Stored data ::
Content starts

-- ==== Sys2Proof/Machine/Repair.lean ====
section
/-! DEFINITION. Stacked-layer upkeep (R230) and soft errors: the second read of a location, and the containment of a
lasting fault (R378 to R380, Table 15.7). -/

namespace Sys2Proof.Machine

/-! ## Vertical repair -/

/-- A repair that freezes a column's vertical bus, logged under its path and counted (R230, R431, R432). -/
def freezeColumn (core : Nat) (s : State) : State :=
  countEvent 3 (logError 5 (unitPath (.column core 4)) (s.updCore core fun k => { k with frozen := some s.clk }))

/-- REPAIR_FREEZE_END (R230): accesses to the column go on; the clocks of the freeze count in no .WF wait (R213). Those that a
change of COLCLK shares with it are left to the end of that change. -/
def execRepairFreezeEnd (s : State) : Host.Outcome State Fault Refusal :=
  .next <| match s.arg with
    | .one c => match (s.core c).frozen with
      | some start =>
        let stop := if s.lath.colBusy then min s.clk s.lath.colSince else s.clk
        (notCounted (fun k => decide (k = c)) start stop s).updCore c fun k => { k with frozen := none }
      | none => s
    | _ => s

/-! ## Fencing a core (R380) -/

/-- A team on a fenced core stopped at once: its groups issue nothing more, and its engine work is discarded. -/
def stopTeam (uid : Nat) (s : State) : State :=
  s.updTeam uid fun t => { t with
    hods := [], beads := [], hodch := { t.hodch with busy := false }, groups := t.groups.map fun g => { g with mac := [] } }

/-- The reflections held for a team. -/
def heldFor (t : Team) (h : Nat × BitVec 256 × Flit) : Bool :=
  decide (h.1 = t.grid) && decide (fld256 h.2.1 96 32 = t.teamid)

/-- The vertical-FIFO entries of a grid in both FIFOs of a pair discarded. -/
def dropPairFifo (c grid : Nat) (s : State) : State :=
  let keep (k : CoreSt) : CoreSt := { k with fifo := k.fifo.filter fun e => decide (e.grid ≠ grid) }
  (s.updCore c keep).updCore (partner c) keep

/-- What a fence does to one team on the core: by its grid's CLASS it ends with UNIT_FENCED, or waits to be placed again. -/
def fenceTeam (t : Team) (s : State) : State :=
  let s1 := dropPairFifo t.core t.grid (discardHeld (heldFor t) (stopTeam t.uid s))
  match s.grid? t.grid with
  | none => s1
  | some g =>
    if t.ending.isSome then s1
    else if g.cls = 0 then endTeamWith s1 t.uid cUnitFenced
    else (freeTeam t s1).updGrid g.uid fun g => { g with restartQ := g.restartQ ++ [t.teamid] }

/-- The lines of a fenced core's L1: each is performed or lost whole (R380), which is a free value, with the lines that hold
other parts of its blocks (R37). -/
def loseLines (c : Nat) (s : State) : State :=
  (s.core c).lineNos.foldl (fun s ln =>
    if Config.pick s.tick (ln + 2) % 2 = 1 then dropLine s c ln
    else
      let gone := (s.core c).bonded (s.core c).l1.length [ln]
      s.updCore c fun k => { k with l1 := k.l1.filter fun e => !gone.contains e.line }) s

/-- A core fenced with its column (R379, R380). -/
def fenceCore (c : Nat) (s : State) : State :=
  let s1 := (teamsOn s c).foldl (fun s t => fenceTeam t s) s
  (loseLines c s1).updCore c fun k => { k with fenced := true, frozen := none, tlb := [] }

/-! ## Grids that a lasting fault ends -/

/-- A team of a grid that is on no core ended with LASTING_FAULT. -/
def endAbsent (g : Grid) (teamid : Nat) (tflags : BitVec 8) (s : State) : State :=
  (retireTeam g teamid cLastingFault s.clk tflags s).getD (recordEnd g.uid teamid cLastingFault s.clk tflags s)

/-- A grid ended with LASTING_FAULT (R379): its running teams end, those saved or stopped end, and it places no team more, which
is a cause of the grid (R387); one that has placed none is given up. -/
def endGrid (g : Grid) (s : State) : State :=
  let s1 := (s.teams.filter fun t => decide (t.grid = g.uid)).foldl (fun s t => endTeamWith s t.uid cLastingFault) s
  let s2 := g.suspended.foldl (fun s x => endAbsent g x.team.teamid x.team.tflags s) s1
  let s3 := g.restartQ.foldl (fun s id => endAbsent g id 0 s) s2
  if g.nextTeam = 0 then (abandon g cLastingFault true s3).getD s3
  else (s3.updGrid g.uid fun g =>
      { g with
        suspended := [], restartQ := [], held := false, stage := .running, cut := g.cut + (g.teamCount - g.nextTeam)
        cutClk := if g.nextTeam < g.teamCount then some s.clk else g.cutClk, nextTeam := g.teamCount }).updQueue
    g.queue fun q => { q with pending := q.pending.erase g.uid }

/-- Whether a grid holds a lease on the page of a physical address. -/
def leasesPage (s : State) (g : Grid) (pa : Nat) : Bool :=
  g.leases.any fun l => (List.range (l.len / 65536)).any fun k => match walk s g.root (l.base + 65536 * k) with
    | .leaf x => decide (entryPa x.word ≤ pa) && decide (pa < entryPa x.word + 2 ^ x.shift)
    | _ => false

/-- Whether a grid leases a 64 KiB frame. -/
def leasesFrame (s : State) (f : Nat) (g : Grid) : Bool :=
  g.leases.any fun l => (List.range (l.len / 65536)).any fun k => match walk s g.root (l.base + 65536 * k) with
    | .leaf x => decide ((entryPa x.word + (l.base + 65536 * k) % 2 ^ x.shift) / 65536 = f)
    | _ => false

/-- Every grid that a test picks ended. -/
def endLeasing (p : Grid → Bool) (s : State) : State := (s.grids.filter p).foldl (fun s g => endGrid g s) s

/-! ## Containment (Table 15.7) -/

/-- The stack reducer that a step numbered `k` runs on: the next online stack that is not fenced (R359). -/
def reducerOf (s : State) (k : Nat) : Option Nat :=
  ((List.range 12).map fun j => (k + j) % 12).find? fun n => s.hbmUp.getLsbD n && !s.fencedReducers.getLsbD n

/-- The ranks at which a tree node over `n` ranks from `lo` on starts (R354); `fuel` bounds its depth. -/
def treeLos : Nat → Nat → Nat → List Nat
  | 0, _, _ => []
  | fuel + 1, n, lo => if n ≤ 1 then [] else lo :: (treeLos fuel ((n + 1) / 2) lo ++ treeLos fuel (n / 2) (lo + (n + 1) / 2))

/-- The rank of this package in an instance: from its header, else from the participant list. -/
def collRank (s : State) (g : Grid) (c : Coll) : Option Nat :=
  match c.hdr with
  | some h => some h.rank
  | none => match agentRead s g.root (g.field 0x98 8) (2 * g.npart) false with
    | .ok list _ => (List.range g.npart).find? fun k => decide (bytesFld list (2 * k) 2 = s.lath.chipId.toNat)
    | _ => none

/-- Whether an instance has a step queued at a reducer of this package (R359): the package's rank starts a node of the tree, or
is 0 and makes the header check, and a chunk that is not reduced has arrived whose reducer it is. -/
def queuedAt (s : State) (c : Coll) (n : Nat) : Bool :=
  match s.grid? c.grid with
  | none => false
  | some g => match collRank s g c with
    | none => false
    | some r =>
      !(c.state == .done || c.state == .abort) && (decide (r = 0) || (treeLos g.npart g.npart 0).contains r) &&
        c.inputs.any fun x => !c.reduced.contains x.chunk && decide (reducerOf s (c.collId + x.chunk) = some n)

/-- A fenced reducer: every instance with a step queued there ends with LASTING_FAULT at every participant. -/
def fenceReducer (n : Nat) (s : State) : State :=
  let s1 := (s.colls.filter fun c => queuedAt s c n).foldl (fun s c =>
    sendAll c 0 (.abort c.collId c.inst cLastingFault) (s.updColl c.collId c.inst (Coll.abort cLastingFault s.clk))) s
  { s1 with fencedReducers := s1.fencedReducers ||| BitVec.twoPow 12 n }

/-- The fall to service level L0: every team ends with LASTING_FAULT, the arithmetic clock stops, and no bring-up goes on. -/
def fallToL0 (s : State) : State :=
  let s1 := s.teams.foldl (fun s t => endTeamWith s t.uid cLastingFault) s
  let s2 := s1.grids.foldl (fun s g =>
    (g.restartQ.foldl (fun s id => endAbsent g id 0 s)
      (g.suspended.foldl (fun s x => endAbsent g x.team.teamid x.team.tflags s) s)).updGrid g.uid fun g =>
        { g with suspended := [], restartQ := [], held := false }) s1
  { s2 with level := 0, lath := { s2.lath with freq := 0 }, firmware := { s2.firmware with bring := none } }

/-- What a lasting fault of a unit fences and ends. Table 15.7 has no row for a CXL link: it is fenced untrained as a Scrim port
is, and its range has no backing (DESIGN CHOICE, assumption 78). -/
def contain (u : FaultUnit) (s : State) : State :=
  match u with
  | .coreSram c _ | .column c _ => fenceCore c s
  | .l2Line pa =>
    let ln := pa / 64
    let s1 := if s.l2Dirty.contains ln then endLeasing (fun g => leasesPage s g pa) s else s
    { s1 with fencedWays := natInsert s1.fencedWays ln }
  | .hbm _ frames =>
    let s1 := endLeasing (fun g => frames.any fun f => leasesFrame s f g) s
    { s1 with fencedFrames := frames.foldl natInsert s1.fencedFrames }
  | .reducer n => fenceReducer n s
  | .scrimPort n =>
    { updLink false n (fun k => { k with en := false, state := 0 }) s with fencedPorts := s.fencedPorts ||| BitVec.twoPow 48 n }
  | .cxlLink n =>
    { updLink true n (fun k => { k with en := false, state := 0 }) s with
      fencedLinks := s.fencedLinks ||| BitVec.twoPow 8 n, cxlUp := s.cxlUp &&& ~~~(BitVec.twoPow 8 n) }
  | .baseDie _ _ => fallToL0 s

/-- A lasting fault (R378, R379): logged, counted and contained. -/
def lastingFault (u : FaultUnit) (s : State) : State := countEvent 2 (logError 3 (unitPath u) (contain u s))

/-- VERTICAL_REPAIR (R230): no repair starts while COLCLK.BUSY = 1 (R231); a bus that cannot be repaired fences its
column. -/
def execVerticalRepair (s : State) : Host.Outcome State Fault Refusal :=
  .next <| match s.arg with
    | .repair c repaired =>
      if s.lath.colBusy ∨ (s.core c).frozen.isSome ∨ !coreOnline s c then s
      else if repaired then freezeColumn c s
      else lastingFault (.column c 4) s
    | _ => s

/-- UNCORRECTABLE_READ (R378): the unit reads the location once more; where ECC corrects the error, it is corrected in place,
counted and logged. -/
def execUncorrectableRead (s : State) : Host.Outcome State Fault Refusal :=
  .next <| match s.arg with
    | .unit u true => countEvent 0 (logError 1 (unitPath u) s)
    | .unit u false => if s.retryReads.contains u then s else { s with retryReads := s.retryReads ++ [u] }
    | _ => s

/-- RETRY_READ_RESULT (R378): a correct second read is a transient error, a failed one a lasting fault. -/
def execRetryReadResult (s : State) : Host.Outcome State Fault Refusal :=
  .next <| match s.arg with
    | .unit u good =>
      if !s.retryReads.contains u then s
      else
        let s1 := { s with retryReads := s.retryReads.erase u }
        if good then countEvent 1 (logError 2 (unitPath u) s1) else lastingFault u s1
    | _ => s

end Sys2Proof.Machine
end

Content ends

Please print, exactly and with nothing else, the lines from the first line of the entries through the line containing "placed again. -/".

-- ==== Sys2Proof/Machine/Repair.lean ====
section
/-! DEFINITION. Stacked-layer upkeep (R230) and soft errors: the second read of a location, and the containment of a
lasting fault (R378 to R380, Table 15.7). -/

namespace Sys2Proof.Machine

/-! ## Vertical repair -/

/-- A repair that freezes a column's vertical bus, logged under its path and counted (R230, R431, R432). -/
def freezeColumn (core : Nat) (s : State) : State :=
  countEvent 3 (logError 5 (unitPath (.column core 4)) (s.updCore core fun k => { k with frozen := some s.clk }))

/-- REPAIR_FREEZE_END (R230): accesses to the column go on; the clocks of the freeze count in no .WF wait (R213). Those that a
change of COLCLK shares with it are left to the end of that change. -/
def execRepairFreezeEnd (s : State) : Host.Outcome State Fault Refusal :=
  .next <| match s.arg with
    | .one c => match (s.core c).frozen with
      | some start =>
        let stop := if s.lath.colBusy then min s.clk s.lath.colSince else s.clk
        (notCounted (fun k => decide (k = c)) start stop s).updCore c fun k => { k with frozen := none }
      | none => s
    | _ => s

/-! ## Fencing a core (R380) -/

/-- A team on a fenced core stopped at once: its groups issue nothing more, and its engine work is discarded. -/
def stopTeam (uid : Nat) (s : State) : State :=
  s.updTeam uid fun t => { t with
    hods := [], beads := [], hodch := { t.hodch with busy := false }, groups := t.groups.map fun g => { g with mac := [] } }

/-- The reflections held for a team. -/
def heldFor (t : Team) (h : Nat × BitVec 256 × Flit) : Bool :=
  decide (h.1 = t.grid) && decide (fld256 h.2.1 96 32 = t.teamid)

/-- The vertical-FIFO entries of a grid in both FIFOs of a pair discarded. -/
def dropPairFifo (c grid : Nat) (s : State) : State :=
  let keep (k : CoreSt) : CoreSt := { k with fifo := k.fifo.filter fun e => decide (e.grid ≠ grid) }
  (s.updCore c keep).updCore (partner c) keep

/-- What a fence does to one team on the core: by its grid's CLASS it ends with UNIT_FENCED, or waits to be placed again. -/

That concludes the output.